Collected data:
──────
-- ==== Sys2Proof/Safety.lean ====
section
/-! DEFINITION. What counts as a safe run, in the terms claims use: the machine's invariant, runs, and the conditions the
spec puts on the host's use of a result. -/

namespace Sys2Proof.Machine

/-- What holds of every state a run can reach. -/
structure State.Inv (s : State) : Prop where
  /-- "BUSY = 1 and FAULT = 1 never hold together" (10_state.md R30). -/
  busy_fault : ¬(s.busy = true ∧ s.fault = true)
  /-- FAULT and FCODE are written and cleared together (10_state.md R31). -/
  fault_fcode : s.fault = s.fcode.isSome
  /-- The buffers keep their canonical form. -/
  coef_wf : Memory.wf s.coef = true
  px_wf : Memory.wf s.px = true
  py_wf : Memory.wf s.py = true
  /-- WPT writes PX and PY at one index in one command (10_state.md R26). -/
  same_points : s.px.map Prod.fst = s.py.map Prod.fst
  /-- OVR = 1 means at least one command since the last CLRF or reset was lost (70_reset_and_hazards.md R173). -/
  ovr_lost : s.ovr = true → s.lost ≠ []
  /-- A fault that STATUS shows is in the ghost record (60_exceptions.md R151). -/
  fault_recorded : ∀ c, s.fcode = some c → Recorded.fault c ∈ s.record

/-- `t` follows from `s` in `k` steps, each answering a next state. -/
def Reaches : Nat → State → State → Prop
  | 0, s, t => s = t
  | k + 1, s, t => ∃ m, step s = .next m ∧ Reaches k m t

/-- The claim "no command faulted", over the ghost record and not over STATUS.FAULT (60_exceptions.md R151). DESIGN CHOICE:
it counts the five faults with an FCODE and leaves the model-level UNINIT_READ, which R151 puts in the same record, to
`NoUnwrittenRead` (log entry 24). -/
def State.NoCommandFaulted (s : State) : Prop := ∀ c, Recorded.fault c ∉ s.record

/-- A program is correct only if every entry its commands read was written first (42_buffers.md R116). -/
def State.NoUnwrittenRead (s : State) : Prop := Recorded.uninitRead ∉ s.record

/-- Nothing was raised since reset. -/
abbrev State.Safe (s : State) : Prop := s.record = []

/-- The host may use RESULT (70_reset_and_hazards.md R174). -/
abbrev State.ResultUsable (s : State) : Prop := s.busy = false ∧ s.fault = false

/-- The block accepts the next CMD write (10_state.md R27, 20_memory.md R48). -/
abbrev State.Ready (s : State) : Prop := s.busy = false ∧ s.fault = false

/-- COEF[0..n-1] were written since reset and hold `c` (10_state.md R25). -/
abbrev State.Coefs (s : State) (n : Nat) (c : Nat → Byte) : Prop := ∀ i, i < n → s.entryAt .coef i = some (c i)

/-- PX[0..n-1] and PY[0..n-1] were written since reset and hold `xs` and `ys` (10_state.md R26). -/
abbrev State.Points (s : State) (n : Nat) (xs ys : Nat → Byte) : Prop :=
  ∀ i, i < n → s.entryAt .px i = some (xs i) ∧ s.entryAt .py i = some (ys i)

/-- The generator's k-th power by k carry-less multiplications, starting from 0x01 (40_rom.md R80). -/
def genPower : Nat → Byte
  | 0 => 0x01
  | k + 1 => clmulMod (genPower k) Config.gen

/-- x to the power k, with x^0 = 1 (43_eval.md R121). -/
def gfPow (x : Byte) : Nat → Byte
  | 0 => 1
  | k + 1 => gfMul (gfPow x k) x

/-- The sum of f 0 .. f (n-1) under gf_add (43_eval.md R121, 44_interp.md R130). -/
def gfSum (f : Nat → Byte) : Nat → Byte
  | 0 => 0
  | k + 1 => gfAdd (gfSum f k) (f k)

/-- The product of f 0 .. f (n-1) under gf_mul (44_interp.md R130). -/
def gfProd (f : Nat → Byte) : Nat → Byte
  | 0 => 1
  | k + 1 => gfMul (gfProd f k) (f k)

/-- The x-coordinates are nonzero and pairwise distinct (44_interp.md R131, R132). -/
abbrev ProperPoints (n : Nat) (xs : Nat → Byte) : Prop :=
  (∀ i, i < n → xs i ≠ 0) ∧ ∀ j, j < n → ∀ i, i < j → xs i ≠ xs j

end Sys2Proof.Machine
end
──────
Repeat back all entries verbatim.

__SOLUTION__.
-- ==== Sys2Proof/Safety.lean ====
section
/-! DEFINITION. What counts as a safe run, in the terms claims use: the machine's invariant, runs, and the conditions the
spec puts on the host's use of a result. -/

namespace Sys2Proof.Machine

/-- What holds of every state a run can reach. -/
structure State.Inv (s : State) : Prop where
  /-- "BUSY = 1 and FAULT = 1 never hold together" (10_state.md R30). -/
  busy_fault : ¬(s.busy = true ∧ s.fault = true)
  /-- FAULT and FCODE are written and cleared together (10_state.md R31). -/
  fault_fcode : s.fault = s.fcode.isSome
  /-- The buffers keep their canonical form. -/
  coef_wf : Memory.wf s.coef = true
  px_wf : Memory.wf s.px = true
  py_wf : Memory.wf s.py = true
  /-- WPT writes PX and PY at one index in one command (10_state.md R26). -/
  same_points : s.px.map Prod.fst = s.py.map Prod.fst
  /-- OVR = 1 means at least one command since the last CLRF or reset was lost (70_reset_and_hazards.md R173). -/
  ovr_lost : s.ovr = true → s.lost ≠ []
  /-- A fault that STATUS shows is in the ghost record (60_exceptions.md R151). -/
  fault_recorded : ∀ c, s.fcode = some c → Recorded.fault c ∈ s.record

/-- `t` follows from `s` in `k` steps, each answering a next state. -/
def Reaches : Nat → State → State → Prop
  | 0, s, t => s = t
  | k + 1, s, t => ∃ m, step s = .next m ∧ Reaches k m t

/-- The claim "no command faulted", over the ghost record and not over STATUS.FAULT (60_exceptions.md R151). DESIGN CHOICE:
it counts the five faults with an FCODE and leaves the model-level UNINIT_READ, which R151 puts in the same record, to
`NoUnwrittenRead` (log entry 24). -/
def State.NoCommandFaulted (s : State) : Prop := ∀ c, Recorded.fault c ∉ s.record

/-- A program is correct only if every entry its commands read was written first (42_buffers.md R116). -/
def State.NoUnwrittenRead (s : State) : Prop := Recorded.uninitRead ∉ s.record

/-- Nothing was raised since reset. -/
abbrev State.Safe (s : State) : Prop := s.record = []

/-- The host may use RESULT (70_reset_and_hazards.md R174). -/
abbrev State.ResultUsable (s : State) : Prop := s.busy = false ∧ s.fault = false

/-- The block accepts the next CMD write (10_state.md R27, 20_memory.md R48). -/
abbrev State.Ready (s : State) : Prop := s.busy = false ∧ s.fault = false

/-- COEF[0..n-1] were written since reset and hold `c` (10_state.md R25). -/
abbrev State.Coefs (s : State) (n : Nat) (c : Nat → Byte) : Prop := ∀ i, i < n → s.entryAt .coef i = some (c i)

/-- PX[0..n-1] and PY[0..n-1] were written since reset and hold `xs` and `ys` (10_state.md R26). -/
abbrev State.Points (s : State) (n : Nat) (xs ys : Nat → Byte) : Prop :=
  ∀ i, i < n → s.entryAt .px i = some (xs i) ∧ s.entryAt .py i = some (ys i)

/-- The generator's k-th power by k carry-less multiplications, starting from 0x01 (40_rom.md R80). -/
def genPower : Nat → Byte
  | 0 => 0x01
  | k + 1 => clmulMod (genPower k) Config.gen

/-- x to the power k, with x^0 = 1 (43_eval.md R121). -/
def gfPow (x : Byte) : Nat → Byte
  | 0 => 1
  | k + 1 => gfMul (gfPow x k) x

/-- The sum of f 0 .. f (n-1) under gf_add (43_eval.md R121, 44_interp.md R130). -/
def gfSum (f : Nat → Byte) : Nat → Byte
  | 0 => 0
  | k + 1 => gfAdd (gfSum f k) (f k)

/-- The product of f 0 .. f (n-1) under gf_mul (44_interp.md R130). -/
def gfProd (f : Nat → Byte) : Nat → Byte
  | 0 => 1
  | k + 1 => gfMul (gfProd f k) (f k)

/-- The x-coordinates are nonzero and pairwise distinct (44_interp.md R131, R132). -/
abbrev ProperPoints (n : Nat) (xs : Nat → Byte) : Prop :=
  (∀ i, i < n → xs i ≠ 0) ∧ ∀ j, j < n → ∀ i, i < j → xs i ≠ xs j

end Sys2Proof.Machine
end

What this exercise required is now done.